Start with the first line of the records below. Output each line exactly, ending with the one that contains "far-end loop. -/".

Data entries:
::::

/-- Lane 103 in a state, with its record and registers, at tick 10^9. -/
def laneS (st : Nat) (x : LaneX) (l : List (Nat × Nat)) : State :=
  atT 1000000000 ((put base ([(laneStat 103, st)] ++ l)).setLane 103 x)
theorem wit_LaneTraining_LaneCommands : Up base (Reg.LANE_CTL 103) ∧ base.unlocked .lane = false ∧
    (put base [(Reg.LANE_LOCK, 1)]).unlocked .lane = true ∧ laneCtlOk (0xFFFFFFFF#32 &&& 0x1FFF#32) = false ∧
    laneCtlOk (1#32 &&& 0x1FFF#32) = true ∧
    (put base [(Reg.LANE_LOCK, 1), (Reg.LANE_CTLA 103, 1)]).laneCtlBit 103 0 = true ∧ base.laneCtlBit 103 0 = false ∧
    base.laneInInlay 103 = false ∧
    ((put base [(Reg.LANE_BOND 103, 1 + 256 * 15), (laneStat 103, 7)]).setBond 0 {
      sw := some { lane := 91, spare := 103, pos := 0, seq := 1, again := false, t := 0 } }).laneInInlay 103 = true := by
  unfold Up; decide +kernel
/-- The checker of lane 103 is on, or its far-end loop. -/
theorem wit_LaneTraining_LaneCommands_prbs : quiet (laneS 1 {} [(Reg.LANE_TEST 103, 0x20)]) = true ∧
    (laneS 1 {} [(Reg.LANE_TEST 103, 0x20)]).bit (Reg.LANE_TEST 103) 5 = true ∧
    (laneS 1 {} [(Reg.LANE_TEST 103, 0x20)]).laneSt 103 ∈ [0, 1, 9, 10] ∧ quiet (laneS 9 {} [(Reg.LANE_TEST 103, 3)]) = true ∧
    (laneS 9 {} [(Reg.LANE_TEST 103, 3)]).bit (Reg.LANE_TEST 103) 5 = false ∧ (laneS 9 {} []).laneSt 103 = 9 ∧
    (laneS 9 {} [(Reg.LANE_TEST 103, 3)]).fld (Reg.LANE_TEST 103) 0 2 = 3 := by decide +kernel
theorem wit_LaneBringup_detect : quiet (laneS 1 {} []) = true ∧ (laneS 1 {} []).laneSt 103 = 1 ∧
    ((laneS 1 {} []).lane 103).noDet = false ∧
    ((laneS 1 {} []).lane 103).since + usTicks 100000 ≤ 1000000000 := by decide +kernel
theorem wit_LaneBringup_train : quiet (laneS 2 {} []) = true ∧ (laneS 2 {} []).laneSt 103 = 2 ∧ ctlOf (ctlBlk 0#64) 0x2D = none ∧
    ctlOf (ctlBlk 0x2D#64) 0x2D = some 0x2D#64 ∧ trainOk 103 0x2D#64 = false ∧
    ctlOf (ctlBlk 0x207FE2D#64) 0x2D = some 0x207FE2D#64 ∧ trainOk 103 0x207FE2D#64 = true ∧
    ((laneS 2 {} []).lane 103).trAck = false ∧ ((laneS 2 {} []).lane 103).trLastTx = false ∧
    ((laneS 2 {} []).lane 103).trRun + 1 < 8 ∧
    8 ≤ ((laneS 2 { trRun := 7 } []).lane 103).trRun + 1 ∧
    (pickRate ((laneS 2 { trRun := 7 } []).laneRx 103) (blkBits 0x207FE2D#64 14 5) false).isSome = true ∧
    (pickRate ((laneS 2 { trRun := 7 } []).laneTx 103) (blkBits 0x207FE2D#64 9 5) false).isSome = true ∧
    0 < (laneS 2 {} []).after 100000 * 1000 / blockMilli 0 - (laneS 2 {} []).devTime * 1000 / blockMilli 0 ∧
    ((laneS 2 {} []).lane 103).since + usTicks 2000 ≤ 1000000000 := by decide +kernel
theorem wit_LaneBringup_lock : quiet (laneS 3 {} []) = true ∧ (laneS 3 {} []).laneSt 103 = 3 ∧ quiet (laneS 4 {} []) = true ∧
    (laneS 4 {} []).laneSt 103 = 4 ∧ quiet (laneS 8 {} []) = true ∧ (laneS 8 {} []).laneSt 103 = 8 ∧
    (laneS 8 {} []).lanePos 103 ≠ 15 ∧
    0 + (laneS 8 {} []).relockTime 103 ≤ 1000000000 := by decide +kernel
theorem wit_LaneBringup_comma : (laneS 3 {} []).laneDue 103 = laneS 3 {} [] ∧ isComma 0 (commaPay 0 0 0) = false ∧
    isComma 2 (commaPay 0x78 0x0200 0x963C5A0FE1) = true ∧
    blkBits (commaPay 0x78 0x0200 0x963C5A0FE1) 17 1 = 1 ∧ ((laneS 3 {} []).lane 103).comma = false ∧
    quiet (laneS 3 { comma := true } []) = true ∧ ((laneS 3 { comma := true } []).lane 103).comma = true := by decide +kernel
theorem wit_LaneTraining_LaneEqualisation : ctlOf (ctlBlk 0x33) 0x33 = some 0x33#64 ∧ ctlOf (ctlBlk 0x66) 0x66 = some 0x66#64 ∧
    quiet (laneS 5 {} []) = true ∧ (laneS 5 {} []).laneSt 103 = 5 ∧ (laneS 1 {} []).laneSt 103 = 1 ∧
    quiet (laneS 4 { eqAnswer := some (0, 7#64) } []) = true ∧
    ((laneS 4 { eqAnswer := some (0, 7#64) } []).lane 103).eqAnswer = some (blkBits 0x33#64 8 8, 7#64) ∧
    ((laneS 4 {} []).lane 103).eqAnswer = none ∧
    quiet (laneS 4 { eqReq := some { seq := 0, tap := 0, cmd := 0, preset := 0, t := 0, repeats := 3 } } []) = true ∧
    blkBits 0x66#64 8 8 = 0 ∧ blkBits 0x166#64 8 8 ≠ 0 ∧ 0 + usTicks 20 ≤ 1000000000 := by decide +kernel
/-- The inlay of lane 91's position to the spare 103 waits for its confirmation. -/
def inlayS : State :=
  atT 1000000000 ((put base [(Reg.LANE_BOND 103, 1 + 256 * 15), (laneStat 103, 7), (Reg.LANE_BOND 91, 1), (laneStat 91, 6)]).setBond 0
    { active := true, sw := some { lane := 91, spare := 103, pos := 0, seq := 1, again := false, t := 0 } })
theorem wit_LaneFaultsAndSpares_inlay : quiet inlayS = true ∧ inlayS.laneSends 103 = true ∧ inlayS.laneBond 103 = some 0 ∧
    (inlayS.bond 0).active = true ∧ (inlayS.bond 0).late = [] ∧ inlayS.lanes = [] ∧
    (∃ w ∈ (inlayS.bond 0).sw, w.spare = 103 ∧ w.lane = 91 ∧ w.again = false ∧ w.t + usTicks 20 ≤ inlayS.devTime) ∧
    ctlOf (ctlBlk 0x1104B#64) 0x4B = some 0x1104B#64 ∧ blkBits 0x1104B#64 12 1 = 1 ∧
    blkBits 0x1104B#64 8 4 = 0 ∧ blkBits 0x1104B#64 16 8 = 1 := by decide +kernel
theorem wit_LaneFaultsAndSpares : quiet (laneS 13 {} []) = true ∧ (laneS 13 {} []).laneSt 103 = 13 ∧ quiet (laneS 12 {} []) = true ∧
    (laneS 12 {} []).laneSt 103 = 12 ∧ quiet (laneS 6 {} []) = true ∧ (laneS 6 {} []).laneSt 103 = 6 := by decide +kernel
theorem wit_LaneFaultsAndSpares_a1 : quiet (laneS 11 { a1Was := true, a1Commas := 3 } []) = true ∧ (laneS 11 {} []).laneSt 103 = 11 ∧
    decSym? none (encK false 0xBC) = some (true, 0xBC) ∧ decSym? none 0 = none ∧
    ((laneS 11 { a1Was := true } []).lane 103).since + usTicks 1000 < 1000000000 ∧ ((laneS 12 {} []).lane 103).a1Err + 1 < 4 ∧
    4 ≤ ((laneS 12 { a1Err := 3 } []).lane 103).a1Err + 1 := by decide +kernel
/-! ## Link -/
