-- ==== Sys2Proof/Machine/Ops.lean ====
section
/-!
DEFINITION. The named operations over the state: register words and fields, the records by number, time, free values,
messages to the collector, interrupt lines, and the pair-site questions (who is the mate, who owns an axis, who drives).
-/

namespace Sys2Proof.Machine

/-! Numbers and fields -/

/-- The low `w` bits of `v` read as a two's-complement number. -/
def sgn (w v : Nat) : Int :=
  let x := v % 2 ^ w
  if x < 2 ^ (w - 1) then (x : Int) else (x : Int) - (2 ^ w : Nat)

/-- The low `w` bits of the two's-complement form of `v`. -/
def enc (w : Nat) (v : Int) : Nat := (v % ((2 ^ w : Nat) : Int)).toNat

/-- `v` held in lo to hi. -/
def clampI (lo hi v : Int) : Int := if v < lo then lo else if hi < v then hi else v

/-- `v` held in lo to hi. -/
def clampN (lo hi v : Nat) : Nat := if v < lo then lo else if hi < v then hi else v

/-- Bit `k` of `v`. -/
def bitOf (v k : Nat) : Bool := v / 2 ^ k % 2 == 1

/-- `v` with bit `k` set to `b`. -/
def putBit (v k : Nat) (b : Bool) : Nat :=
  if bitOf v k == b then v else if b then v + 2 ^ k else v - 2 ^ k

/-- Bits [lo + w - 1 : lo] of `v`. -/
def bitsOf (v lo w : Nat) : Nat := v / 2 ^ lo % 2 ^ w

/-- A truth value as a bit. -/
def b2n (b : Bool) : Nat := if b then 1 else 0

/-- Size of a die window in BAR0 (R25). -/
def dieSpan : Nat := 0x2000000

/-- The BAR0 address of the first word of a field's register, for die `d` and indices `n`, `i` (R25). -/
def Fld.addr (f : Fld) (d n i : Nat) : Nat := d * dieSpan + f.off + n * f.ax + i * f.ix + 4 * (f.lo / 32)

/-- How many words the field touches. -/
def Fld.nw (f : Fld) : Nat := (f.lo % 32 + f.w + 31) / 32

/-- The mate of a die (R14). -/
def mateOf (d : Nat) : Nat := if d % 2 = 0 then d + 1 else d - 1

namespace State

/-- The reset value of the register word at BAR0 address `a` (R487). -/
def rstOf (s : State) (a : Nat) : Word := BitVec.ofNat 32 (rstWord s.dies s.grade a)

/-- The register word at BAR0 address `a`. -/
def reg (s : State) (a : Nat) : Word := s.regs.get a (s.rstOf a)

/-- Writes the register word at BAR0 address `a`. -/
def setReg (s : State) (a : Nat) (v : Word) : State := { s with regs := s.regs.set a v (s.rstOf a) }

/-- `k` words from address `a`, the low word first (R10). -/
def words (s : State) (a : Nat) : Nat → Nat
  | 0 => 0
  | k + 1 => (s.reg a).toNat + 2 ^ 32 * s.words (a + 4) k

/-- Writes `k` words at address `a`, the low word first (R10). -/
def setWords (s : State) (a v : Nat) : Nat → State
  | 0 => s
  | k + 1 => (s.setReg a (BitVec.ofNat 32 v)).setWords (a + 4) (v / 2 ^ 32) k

::::

- [ANSWER TO THIS EXERCISE]
/-- Lane 103 in a state, with its record and registers, at tick 10^9. -/
def laneS (st : Nat) (x : LaneX) (l : List (Nat × Nat)) : State :=
  atT 1000000000 ((put base ([(laneStat 103, st)] ++ l)).setLane 103 x)
theorem wit_LaneTraining_LaneCommands : Up base (Reg.LANE_CTL 103) ∧ base.unlocked .lane = false ∧
    (put base [(Reg.LANE_LOCK, 1)]).unlocked .lane = true ∧ laneCtlOk (0xFFFFFFFF#32 &&& 0x1FFF#32) = false ∧
    laneCtlOk (1#32 &&& 0x1FFF#32) = true ∧
    (put base [(Reg.LANE_LOCK, 1), (Reg.LANE_CTLA 103, 1)]).laneCtlBit 103 0 = true ∧ base.laneCtlBit 103 0 = false ∧
    base.laneInInlay 103 = false ∧
    ((put base [(Reg.LANE_BOND 103, 1 + 256 * 15), (laneStat 103, 7)]).setBond 0 {
      sw := some { lane := 91, spare := 103, pos := 0, seq := 1, again := false, t := 0 } }).laneInInlay 103 = true := by
  unfold Up; decide +kernel
/-- The checker of lane 103 is on, or its far-end loop. -/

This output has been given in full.